Director James Toback loves to mix it up.
In his 1978 film Fingers, his protagonist, played by Harvey Keitel, was a would-be concert pianist who sidelined as a strong-arm man for his gangster father. It was high art and primitive violence in one package.
His last dramatic feature was Two Girls and a Guy, a 1998 film detailing the grueling let's-talk-about-our-relationship repercussions that arise when an actor (Robert Downey Jr.) gets an unexpected visit from both his girlfriends, who have just been made aware of each other's existence.
Set in New York, Toback's new film Black and White mixes it up big time as he explores the tensions that arise between affluent, uptown white teens and their friends in Harlem.
Toback begins the proceedings with a Central Park menage-a-trois as ganglord Rich Bower (Power of rap outfit Wu Tang Clan) enjoys the attention of the hip-hop loving Charlie (singer Bijou Phillips) and another girlfriend.
Charlie next shows up at the dinner table of her affluent family to tell her dad she's been at the "libary." Charlie affects a Li'l Kim inflection when she talks. Dad, a whitebread Wall Street type, just doesn't get it.
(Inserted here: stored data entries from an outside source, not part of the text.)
-- ==== Sys2Proof/Word.lean ====
section
/-! DEFINITION. The words the block's ports carry: the raw sample, the event word, and a byte of its serialised form. -/

namespace Sys2Proof

/-- `RAW_WIDTH` = 10: a raw ADC sample (00_scope.md R8; 30_encoding.md R64). Every value of the type is a legal sample. -/
abbrev RawSample := BitVec 10

/-- The 12-bit event word `ev[11:0]` (30_encoding.md R61). -/
abbrev EventWord := BitVec 12

/-- One byte of a serialised event word; not part of the hardware (20_memory.md R46). -/
abbrev Byte := BitVec 8

end Sys2Proof
end

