-- ==== Sys2Proof/Tests/Slice0.lean ====
section
/-! SUPPORT. Tests. Expected results are the spec's own: the words of 30_encoding.md R61 and R69 and the vectors of
95_test_vectors.md, named at each test. The second part meets the hypotheses of every obligation that has some. -/

namespace Sys2Proof.Tests

open Sys2Proof Sys2Proof.Machine

/-! ## Helpers -/

/-- The next state, if there is one. -/
def next? {σ φ ρ : Type} : Host.Outcome σ φ ρ → Option σ
  | .next s => some s
  | .fault _ => none
  | .refused _ => none

/-- A state at the reference configuration, with the accumulator empty and no report due. -/
def at_ (st : Phase) (temp : BitVec 16) (spin : BitVec 8) (act : Actuator) : State :=
  { State.reset with st := st, temp := temp, spinCnt := spin, act := act }

/-- The reference configuration with other thresholds. -/
def thresholds (low high : BitVec 16) (s : State) : State := { s with build := ⟨-3, low, high⟩ }

/-- A reset state with other sampler registers. -/
def sampler (temp sum : BitVec 16) (cnt : BitVec 5) : State :=
  { State.reset with temp := temp, accSum := sum, accCnt := cnt }

/-- What a controller vector of 95_test_vectors.md shows after an event: `st`, `spin_cnt`, the actuator. -/
def control (i : Instr) (s : State) : Option (Phase × BitVec 8 × Actuator) :=
  (next? (exec i s)).map fun t => (t.st, t.spinCnt, t.act)

/-- What a sampler vector shows after an event: `temp`, `acc_sum`, `acc_cnt`. -/
def sampled (i : Instr) (s : State) : Option (BitVec 16 × BitVec 16 × BitVec 5) :=
  (next? (exec i s)).map fun t => (t.temp, t.accSum, t.accCnt)

/-! ## Decoding: words written out from 30_encoding.md R61 -/

theorem test_decode_idle : decodeWord 0b00_0000000000#12 = .idle ∧ decodeWord 0b00_1111111111#12 = .idle := by decide
theorem test_decode_tick : decodeWord 0b01_0000000000#12 = .tick ∧ decodeWord 0b01_1111111111#12 = .tick := by decide
theorem test_decode_sample :
    decodeWord 0b10_0100101101#12 = .sample 301 ∧ decodeWord 0b10_0000000001#12 = .sample 1 ∧
    decodeWord 0b10_1000000000#12 = .sample 512 ∧ decodeWord 0b10_1111111111#12 = .sample 1023 := by decide
theorem test_decode_reset : decodeWord 0b11_0000000000#12 = .reset ∧ decodeWord 0b11_1111111111#12 = .reset := by decide

/-- 30_encoding.md R69. -/
theorem test_encode :
    encode .tick = 0x400 ∧ encode .reset = 0xC00 ∧ encode .idle = 0x000 ∧ encode (.sample 301) = 0x92D ∧
    encode (.sample 250) = 0x8FA ∧ encode (.sample 330) = 0x94A ∧ encode (.sample 1023) = 0xBFF := by decide

theorem test_decode_table_word :
    decodeTableWord 16 0x000 = some .idle ∧ decodeTableWord 16 0x7FF = some .tick ∧
    decodeTableWord 16 0x92D = some (.sample 301) ∧ decodeTableWord 16 0xC00 = some .reset ∧
    decodeTableWord 16 0x1000 = none := by decide

/-! ## Well-formedness: a refused term for each check (30_encoding.md R67) -/

theorem test_ill_formed_sample_out_of_range : Written.wellFormed ⟨.sample, some 1024⟩ = false := by decide
theorem test_ill_formed_sample_without_operand : Written.wellFormed ⟨.sample, none⟩ = false := by decide
theorem test_ill_formed_operand_of_idle : Written.wellFormed ⟨.idle, some 0⟩ = false := by decide
theorem test_ill_formed_operand_of_tick : Written.wellFormed ⟨.tick, some 0⟩ = false := by decide
theorem test_ill_formed_operand_of_reset : Written.wellFormed ⟨.reset, some 0⟩ = false := by decide
theorem test_well_formed_largest_sample : Written.wellFormed ⟨.sample, some 1023⟩ = true := by decide

/-! ## Events -/

/-- R66: IDLE keeps every register and takes the strobes of the step before away. -/
theorem test_idle :
    next? (exec .idle { State.reset with temp := 298, rptCnt := 7, out := ⟨true, true⟩ }) =
      some { State.reset with temp := 298, rptCnt := 7 } := by decide

/-- C-1, C-3, C-4, C-6, C-7, C-8, C-10, C-11, C-19, C-20, C-24, C-25, C-26. -/
theorem test_tick_variant_a :
    [ control .tick State.reset,
      control .tick (at_ .fullspeed 298 31 (.pwm 0 true)),
      control .tick (at_ .fullspeed 298 32 (.pwm 0 true)),
      control .tick (at_ .running 297 33 (.pwm 255 false)),
      control .tick (at_ .running 298 33 (.pwm 255 false)),
      control .tick (at_ .running 313 33 (.pwm 102 false)),
      control .tick (at_ .running 328 33 (.pwm 102 false)),
      control .tick (at_ .running 0 33 (.pwm 255 false)),
      control .tick (at_ .off 300 33 (.pwm 0 false)),
      control .tick (at_ .off 301 33 (.pwm 0 false)),
      control .tick (thresholds 330 300 (at_ .running 320 33 (.pwm 255 false))),
      control .tick (thresholds 330 300 (at_ .running 335 33 (.pwm 0 false))),
      control .tick (thresholds 298 400 (at_ .running 340 33 (.pwm 102 false))) ] =
    [ some (.fullspeed, 0, .pwm 0 true),
      some (.fullspeed, 32, .pwm 0 true),
      some (.running, 33, .pwm 255 false),
      some (.off, 33, .pwm 0 false),
      some (.running, 33, .pwm 102 false),
      some (.running, 33, .pwm 178 false),
      some (.running, 33, .pwm 255 false),
      some (.off, 33, .pwm 0 false),
      some (.off, 33, .pwm 0 false),
      some (.startup, 33, .pwm 0 false),
      some (.off, 33, .pwm 0 false),
      some (.running, 33, .pwm 255 false),
      some (.running, 33, .pwm 255 false) ] := by
  decide

/-- C-2, C-5, C-12 to C-18, C-21, and the report counter of C-22, C-23. -/
theorem test_tick_variant_b_and_report :
    [ control .tick (at_ .startup 327 33 (.twoStage .stopped)),
      control .tick (at_ .fullspeed 298 32 (.twoStage .full)),
      control .tick (at_ .running 328 33 (.twoStage .half)),
      control .tick (at_ .running 327 33 (.twoStage .full)),
      control .tick (at_ .running 326 33 (.twoStage .full)),
      control .tick (at_ .running 325 33 (.twoStage .full)),
      control .tick (at_ .running 327 33 (.twoStage .half)),
      control .tick (at_ .running 297 33 (.twoStage .full)),
      control .tick (at_ .off (-3) 33 (.twoStage .stopped)) ] =
    [ some (.fullspeed, 0, .twoStage .full),
      some (.running, 33, .twoStage .full),
      some (.running, 33, .twoStage .full),
      some (.running, 33, .twoStage .full),
      some (.running, 33, .twoStage .full),
      some (.running, 33, .twoStage .half),
      some (.running, 33, .twoStage .half),
      some (.off, 33, .twoStage .stopped),
      some (.off, 33, .twoStage .stopped) ] ∧
    (next? (exec .tick { State.reset with rptCnt := 31 })).map (fun t => (t.rptCnt, t.out)) =
      some (0, ⟨true, true⟩) ∧
    (next? (exec .tick State.reset)).map (fun t => (t.rptCnt, t.out)) = some (1, ⟨true, false⟩) := by
  decide

/-- S-1, S-2, S-4 (its last sample), S-6, S-7 (its last sample). -/
theorem test_sample_accumulates_and_averages :
    sampled (.sample 301) State.reset = some (298, 301, 1) ∧
    sampled (.sample 310) (sampler 298 301 1) = some (298, 611, 2) ∧
    sampled (.sample 320) (sampler 298 5719 19) = some (298, 0, 0) ∧
    sampled (.sample 0) State.reset = some (0xFFFD, 0, 1) ∧
    sampled (.sample 1023) (sampler 1020 19437 19) = some (1020, 0, 0) := by decide

/-- S-5 (both samples), S-9 (its last sample), S-10 (its last sample, `CAL_OFFSET` = 0). -/
theorem test_sample_at_the_sentinel :
    sampled (.sample 3) State.reset = some (0, 3, 1) ∧
    sampled (.sample 5) (sampler 0 3 1) = some (5, 8, 2) ∧
    sampled (.sample 7) (sampler 0 0 0) = some (4, 7, 1) ∧
    sampled (.sample 40) { sampler 0 0 19 with build := ⟨0, 298, 328⟩ } = some (2, 0, 0) := by decide

/-- R-1. -/
theorem test_reset_variant_a :
    next? (exec .reset { at_ .running 327 33 (.pwm 249 false) with accSum := 4515, accCnt := 15, rptCnt := 3 }) =
      some State.reset := by decide

/-- R-2. -/
theorem test_reset_variant_b :
    next? (exec .reset { at_ .fullspeed 298 31 (.twoStage .full) with accSum := 301, accCnt := 1 }) =
      some (State.resetFor .bTwoStage Config.reference) := by decide

/-- A placed word runs at the next step; with no word waiting the step is IDLE (R66). -/
theorem test_step :
    (next? (step (State.reset.withFetchWord 16 0x92D))).map (fun t => (t.temp, t.pending)) = some (298, []) ∧
    next? (step State.reset) = some State.reset := by decide

/-! ## Driver, ports, script -/

/-- A-1 to A-7. -/
theorem test_outputs :
    (at_ .fullspeed 298 0 (.pwm 0 true)).outputs = ⟨false, false, .pwm true 0, 0b01, 298, 255⟩ ∧
    (at_ .running 298 33 (.pwm 102 false)).outputs = ⟨false, false, .pwm false 102, 0b10, 298, 102⟩ ∧
    (at_ .off 0 33 (.twoStage .stopped)).outputs = ⟨false, false, .twoStage false false, 0b11, 0, 0⟩ ∧
    (Actuator.twoStage .half).pins = .twoStage true false ∧ (Actuator.twoStage .half).statLevel = 50 ∧
    (Actuator.twoStage .full).pins = .twoStage false true ∧ (Actuator.twoStage .full).statLevel = 100 ∧
    (Actuator.twoStage .unused).pins = .twoStage false false ∧ (Actuator.twoStage .unused).statLevel = 0 := by decide

/-- E-10, E-11, and the cycle of program P5: its TICK is the 32nd and sees the seeded Temperature. -/
theorem test_cycles :
    PortInputs.words ⟨false, true, true, 301⟩ = [0x92D, 0x400] ∧ PortInputs.words ⟨true, true, true, 301⟩ = [0xC00] ∧
    (next? (clockCycle ⟨false, true, true, 301⟩ { at_ .fullspeed 0 30 (.pwm 0 true) with rptCnt := 31 })).map
      (fun r => (r.1.temp, r.1.spinCnt, r.1.rptCnt, r.2.convStart, r.2.report)) = some (298, 31, 0, true, true) := by
  decide

/-- R67: case, comment, white space, decimal operand, pseudo-event. -/
theorem test_script_line :
    parseLine ['s', 'a', 'M', 'P', 'L', 'E', ' ', '3', '0', '1', ' ', ';', 'x'] =
      .ok (some (.event ⟨.sample, some 301⟩)) ∧
    parseLine ['P', 'E', 'R', 'I', 'O', 'D', 'S', ' ', '3', '5', ' ', ' ', '3', '0', '1'] =
      .ok (some (.periods 35 301)) ∧
    parseLine [' ', ';', 'T'] = .ok none ∧ parseLine ['T', 'O', 'C', 'K'] = .error .notALine := by decide

/-- R67, R68: a script with an operand out of range is refused; `PERIOD 301` is 12'h400, 12'h92D (program P1). -/
theorem test_assemble :
    assemble [.event ⟨.reset, none⟩, .period 301] = .ok [0xC00, 0x400, 0x92D] ∧
    assemble [.event ⟨.sample, some 1024⟩] = .error .badOperand ∧
    assemble [.batch 1023] = .ok (List.replicate 20 0xBFF) ∧ assemble [.batch 1024] = .error .badOperand := by decide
From here, Toback's camera pinballs all over New York. Here are Charlie and her white, hip-hop-loving friends, who are being filmed by dilettante documentary-maker Sam Donager (Brooke Shields) and her transparently gay husband Terry (Robert Downey Jr.). Here is Rich's crew, which includes his mentor, boxer Mike Tyson (played by Tyson), and a boyhood friend, college basketball player Dean (played by Alan Houston of the New York Knicks).
Rich and Dean are friends, but in a twist on the Othello dynamic, it's a conniving Desdemona who comes between them. She is Greta (Claudia Schiffer), a grad student who betrays one lover to gain another after Dean is compromised by a grimy gambler (Ben Stiller) after throwing a basketball game.
This latter plot twist feels terribly contrived and out of place in an otherwise free-form, floating narrative.
Still, the film survives it simply because there is an invigorating energy to those face-off scenes, most notably when a starstruck Terry dares to come on to Tyson. Bad idea.
Toback approaches Tyson with respect bordering on awe, much the same way he approached football legend Jim Brown in Fingers. He credits Tyson with intelligence, and for his efforts, he gets the boxer to clarify the way things are in the gangsta realm with the clarity of the most articulate rapper.
Ultimately though, Black and White is a savvy response to the rainbow-collective ideals of the '60s, in which we imagined how all races learned to live in harmony, yadda yadda yadda. Sure, we see how hip-hop culture crosses racial boundaries. But we also see a white kid kill a black man, not out of racial hatred but because the white kid wants to be black and prove his worth to his black friends.
Employing savage ironies like these, Toback shows harmony is still a long way off.